As systems grow, knowledge increases, but the relationships between pieces of information grow much faster. Clear boundaries reduce how much humans and AI must reason about at once.
The answer was not to create a larger prompt. I had to reduce what each task was allowed to see.
Software architecture became organization design
At the beginning of the project, keeping related code close together was helpful. The AI did not need to move across many files or trace complicated abstractions. As the product grew, however, that approach began to fail. Too many features, exceptions, security requirements, and platform-specific rules were becoming connected.
I started reintroducing stronger boundaries. Each task received a smaller area of the system. Modules exposed only the information their users needed, while implementation details were hidden behind interfaces and small reference files. I chose duplication over the wrong abstraction to keep the context clean.
This felt very familiar from engineering management. Human teams are not divided simply to distribute the workload. As highlighted in Team Topologies, teams exist to bound cognitive load. A developer should not need to understand every detail of the company’s codebase to ship a feature in their own domain.
The same structure helped the AI. An agent working on one module did not need to understand the internals of every other module. It needed a clear interface, a limited responsibility, and an escalation path when the task crossed that boundary.
I had started with software architecture and arrived at organization design.
This made me reconsider what management might look like in an AI-heavy organization. A manager may spend less time assigning individual tasks and more time deciding where information should stop: which context belongs to which team, which decisions can remain local, where an AI agent should stop and ask for help, and which parts of the system should remain invisible to it.
The hierarchy may not exist to control people. It may exist to prevent everyone, human and AI, from having to understand everything.
Did I actually build the app?
This question bothered me more than I expected. Could I really say that I had built PixMeal if I had not written the implementation?
The AI generated the code; I did not. My contribution had moved elsewhere. I decided what to build, what to remove, which risks to accept, and when the product was ready to reach users.
When the recognition strategy made the app worse, the model did not decide to remove it. When an App Store submission was rejected, the AI did not own the delay. When I approved a build, users received something I had chosen to publish.
I did not construct the implementation myself; I decided which implementation was acceptable. I could delegate the coding, but not what happened after I shipped it. That was when I realized that management had not disappeared. It was the work left after the coding was gone.
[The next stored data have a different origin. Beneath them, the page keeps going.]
/-- Scalar slots (chapter 13; Table 13·9): slot words set out field by field from Tables 9·3 and 9·4 and the entries. -/
theorem test_decode_scalar_2 :
    decodeSlot .s0 none 0x0D00620A0000 = .ok (.maxN ⟨.a, g0, 3, 4, .reg 5⟩) ∧
    decodeSlot .s0 none 0x0E00620A0000 = .ok (.and ⟨.a, g0, 3, 4, .reg 5⟩) ∧
    decodeSlot .s0 none 0x0F00620A0000 = .ok (.or ⟨.a, g0, 3, 4, .reg 5⟩) ∧
    decodeSlot .s0 none 0x1000620A0000 = .ok (.xor ⟨.a, g0, 3, 4, .reg 5⟩) ∧
    decodeSlot .s0 none 0x1100620A0000 = .ok (.andn ⟨.a, g0, 3, 4, .reg 5⟩) ∧
    decodeSlot .s1 (some lit) 0x004510800100 = .ok (.add ⟨.b, ⟨false, 8⟩, 40, 33, .lit lit⟩) ∧
    decodeSlot .s0 none 0x01006201FFFF = .ok (.addi ⟨.a, g0, 3, 4, .imm (-1)⟩) ∧
    decodeSlot .s0 (some lit) 0x010062020000 = .ok (.addi ⟨.a, g0, 3, 4, .lit lit⟩) ∧
    decodeSlot .s0 none 0x1200620A0000 = .ok (.shl ⟨.a, g0, 3, 4, .reg 5⟩) ∧
    decodeSlot .s0 none 0x130062017E00 = .ok (.shr ⟨.a, g0, 3, 4, .imm 63⟩) ∧
    decodeSlot .s0 (some lit) 0x140062000100 = .ok (.shrN ⟨.a, g0, 3, 4, .lit lit⟩) ∧
    decodeSlot .s0 none 0x150062010200 = .ok (.rot ⟨.a, g0, 3, 4, .imm 1⟩) := by decide +kernel

/-- Scalar slots (chapter 13; Table 13·9): slot words set out field by field from Tables 9·3 and 9·4 and the entries. -/
theorem test_decode_scalar_3 :
    decodeSlot .s0 none 0x160062000000 = .ok (.clz ⟨.a, g0, 3, 4⟩) ∧
    decodeSlot .s0 none 0x170062000000 = .ok (.ctz ⟨.a, g0, 3, 4⟩) ∧
    decodeSlot .s0 none 0x180062000000 = .ok (.popc ⟨.a, g0, 3, 4⟩) ∧
    decodeSlot .s0 none 0x1900620011F8 = .ok (.bfx ⟨.a, g0, 3, 4, 56, 7, true⟩) ∧
    decodeSlot .s0 none 0x1A00620003C8 = .ok (.bfi ⟨.a, g0, 3, 4, 8, 15⟩) ∧
    decodeSlot .s0 none 0x1B0062003E00 = .ok (.sext ⟨.a, g0, 3, 4, 31⟩) ∧
    decodeSlot .s0 none 0x1C0062000E00 = .ok (.zext ⟨.a, g0, 3, 4, 7⟩) ∧
    decodeSlot .s0 none 0x1D0062000000 = .ok (.mov ⟨.a, g0, 3, 4⟩) ∧
    decodeSlot .s0 none 0x1D8980010000 = .ok (.movStream ⟨.a, ⟨true, 1⟩, 12, 0⟩) ∧
    decodeSlot .s0 none 0x1E0060010000 = .ok (.movi ⟨.a, g0, 3, .imm 0x10000⟩) ∧
    decodeSlot .s0 none 0x1E0060050000 = .ok (.moviZ ⟨.a, g0, 3, .imm 0x10000⟩) ∧
    decodeSlot .s0 (some lit) 0x1E00600A0000 = .ok (.moviH ⟨.a, g0, 3, lit⟩) := by decide +kernel

/-- Scalar slots (chapter 13; Table 13·9): slot words set out field by field from Tables 9·3 and 9·4 and the entries. -/
theorem test_decode_scalar_4 :
    decodeSlot .s0 none 0x1F00620A0C00 = .ok (.sel ⟨.a, g0, 3, 4, .reg 5, 6⟩) ∧
    decodeSlot .s0 none 0x2000620A1600 = .ok (.cmpCc ⟨.a, g0, 3, 4, .reg 5, .ntst⟩) ∧
    decodeSlot .s0 none 0x210062080064 = .ok (.cmpiCc ⟨.a, g0, 3, 4, .imm 100, .lt⟩) ∧
    decodeSlot .s0 none 0x2200620A0600 = .ok (.lea ⟨.a, g0, 3, 4, .reg 5, 3⟩) ∧
    decodeSlot .s0 none 0x4000620A0000 = .ok (.fadd ⟨.a, g0, 3, 4, .reg 5⟩) ∧
    decodeSlot .s0 none 0x4100620A0000 = .ok (.fsub ⟨.a, g0, 3, 4, .reg 5⟩) ∧
    decodeSlot .s0 none 0x4200620A0000 = .ok (.fmul ⟨.a, g0, 3, 4, .reg 5⟩) ∧
    decodeSlot .s0 none 0x4300620A0000 = .ok (.ffma ⟨.a, g0, 3, 4, .reg 5⟩) ∧
    decodeSlot .s0 none 0x4400620A0000 = .ok (.fmin ⟨.a, g0, 3, 4, .reg 5⟩) ∧
    decodeSlot .s0 none 0x4500620A0000 = .ok (.fmax ⟨.a, g0, 3, 4, .reg 5⟩) ∧
    decodeSlot .s0 (some lit) 0x460062000D00 = .ok (.fcmpCc ⟨.a, g0, 3, 4, .lit lit, .un⟩) ∧
    decodeSlot .s0 none 0x470062000600 = .ok (.fcvt ⟨.a, g0, 3, 4, false, .e4m3⟩) := by decide +kernel

/-- Scalar slots (chapter 13; Table 13·9): slot words set out field by field from Tables 9·3 and 9·4 and the entries. -/
theorem test_decode_scalar_5 :
    decodeSlot .s0 none 0x470062011C00 = .ok (.fcvt ⟨.a, g0, 3, 4, true, .n64⟩) := by decide +kernel

/-- Loads and stores (Tables 15·3 and 15·6): slot words set out field by field from Tables 9·3 and 9·4 and the entries. -/
theorem test_decode_memory_1 :
    decodeSlot .s1 none 0x804D10804040 = .ok (.ld ⟨.b, ⟨false, 9⟩, 40, 33, 0, .loc, .i32, .imm 64⟩) ∧
    decodeSlot .s0 (some lit) 0x8001420B6800 = .ok (.ld ⟨.a, g0, 10, 4, 5, .vm, .w64, .lit lit⟩) ∧
    decodeSlot .s0 none 0x8101420AB7FF = .ok (.st ⟨.a, g0, 10, 4, 5, .win, .b64, .imm (-1)⟩) ∧
    decodeSlot .s0 none 0x8203E20B3080 = .ok (.ldv ⟨.a, g0, 31, 4, 5, .vm, 3, .imm 128⟩) ∧
    decodeSlot .s0 none 0x8303E20A3080 = .ok (.stv ⟨.a, g0, 31, 4, 5, .loc, 3, .imm 128⟩) ∧
    decodeSlot .s0 none 0x8403E23D4500 = .ok (.ldvG ⟨.a, g0, 31, 4, 30, .vm, true, 5⟩) ∧
    decodeSlot .s0 none 0x8503E23C0500 = .ok (.stvS ⟨.a, g0, 31, 4, 30, .loc, false, 5⟩) ∧
    decodeSlot .s0 none 0x8601420B0008 = .ok (.ldFe ⟨.a, g0, 10, 4, 5, .imm 8⟩) ∧
    decodeSlot .s0 none 0x8701420B0008 = .ok (.stFe ⟨.a, g0, 10, 4, 5, .imm 8⟩) ∧
    decodeSlot .s0 none 0x8800C20B0008 = .ok (.peekFe ⟨.a, g0, 6, 4, 5, .imm 8⟩) ∧
    decodeSlot .s0 none 0x890000000007 = .ok (.mark ⟨.a, g0, .level⟩) ∧
    decodeSlot .s0 none 0x8A0000000003 = .ok (.fence ⟨.a, g0, .field⟩) := by decide +kernel

/-- Loads and stores (Tables 15·3 and 15·6): slot words set out field by field from Tables 9·3 and 9·4 and the entries. -/
theorem test_decode_memory_2 :
    decodeSlot .s0 none 0x9001420B5010 = .ok (.atomAdd ⟨.a, g0, 10, 4, 5, .vm, true, true, .imm 16⟩) ∧
    decodeSlot .s0 none 0x9101420B5010 = .ok (.atomMin ⟨.a, g0, 10, 4, 5, .vm, true, true, .imm 16⟩) ∧
    decodeSlot .s0 none 0x9201420B5010 = .ok (.atomMax ⟨.a, g0, 10, 4, 5, .vm, true, true, .imm 16⟩) ∧
    decodeSlot .s0 none 0x9301420B5010 = .ok (.atomAnd ⟨.a, g0, 10, 4, 5, .vm, true, true, .imm 16⟩) ∧
    decodeSlot .s0 none 0x9401420B5010 = .ok (.atomOr ⟨.a, g0, 10, 4, 5, .vm, true, true, .imm 16⟩) ∧
    decodeSlot .s0 none 0x9501420B5010 = .ok (.atomXor ⟨.a, g0, 10, 4, 5, .vm, true, true, .imm 16⟩) ∧
    decodeSlot .s0 none 0x9601420B5010 = .ok (.atomSwp ⟨.a, g0, 10, 4, 5, .vm, true, true, .imm 16⟩) ∧
    decodeSlot .s0 none 0x9701420B5010 = .ok (.atomCas ⟨.a, g0, 10, 4, 5, .vm, true, true, .imm 16⟩) ∧
    decodeSlot .s0 none 0x9801420A0010 = .ok (.atomFadd ⟨.a, g0, 10, 4, 5, .loc, .imm 16⟩) ∧
    decodeSlot .s0 none 0x9901420A9003 = .ok (.atomNib ⟨.a, g0, 10, 4, 5, .win, true, .imm 3⟩) ∧
    decodeSlot .s0 none 0x9F00020B2040 = .ok (.pref ⟨.a, g0, 4, 5, 2, .imm 64⟩) := by decide +kernel

/-- V slot (chapter 17): slot words set out field by field from Tables 9·3 and 9·4 and the entries. -/
theorem test_decode_vector_1 :
    decodeSlot .v none 0x000250702A004000 = .ok (.vadd ⟨g0, .i16, 9, 8, .reg 7, 2, true, true⟩) ∧
    decodeSlot .v none 0x010250702A004000 = .ok (.vsub ⟨g0, .i16, 9, 8, .reg 7, 2, true, true⟩) ∧
    decodeSlot .v none 0x020250702A004000 = .ok (.vmul ⟨g0, .i16, 9, 8, .reg 7, 2, true, true⟩) ∧
    decodeSlot .v (some lit) 0x0002500000002000 = .ok (.vadd ⟨g0, .f32, 9, 8, .lit lit, 0, false, false⟩) ∧
    decodeSlot .v none 0x0302507328800000 = .ok (.vfma ⟨g0, .bf16, 9, 8, .reg 7, 6, 2, true⟩) ∧
    decodeSlot .v none 0x040250702AC00000 = .ok (.vmin ⟨g0, .n8, 9, 8, .reg 7, 2, true⟩) ∧
    decodeSlot .v none 0x050250702A800000 = .ok (.vmax ⟨g0, .i64, 9, 8, .reg 7, 2, true⟩) ∧
    decodeSlot .v none 0x0602500029C04000 = .ok (.vabs ⟨g0, .i8, 9, 8, 2, true, true⟩) ∧
    decodeSlot .v none 0x0702500028400000 = .ok (.vneg ⟨g0, .f16, 9, 8, 2, true, false⟩) ∧
    decodeSlot .v none 0x0802507029804000 = .ok (.vand ⟨g0, .i4, 9, 8, .reg 7, 2, true, true⟩) ∧
    decodeSlot .v none 0x0902507029804000 = .ok (.vor ⟨g0, .i4, 9, 8, .reg 7, 2, true, true⟩) ∧
    decodeSlot .v none 0x0A02507029804000 = .ok (.vxor ⟨g0, .i4, 9, 8, .reg 7, 2, true, true⟩) := by decide +kernel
What I learned beyond vibe coding
I began this experiment because I wanted to know whether one person could release a real product without writing the production code. The answer was yes. The more interesting answer was what happened next.
The coding became faster, but deciding what deserved to be built did not. AI could produce more options, implementations, and changes than I could review. It could expose knowledge from many different domains, but only when I asked it to look in the right direction.
As the project became more complex, the central problem was no longer how to generate code. It was how to divide the system, responsibilities, and context so that both the AI and I could still think clearly.
I still do not know where this leads. AI may eventually help design these boundaries, or increasing complexity may make human judgment even more important. For now, I am still building, testing, and changing my mind.
I’m continuing to build real products with multiple AIs and write about what actually happens: the strange successes, the mistakes, the redesigns, and the parts I still do not understand.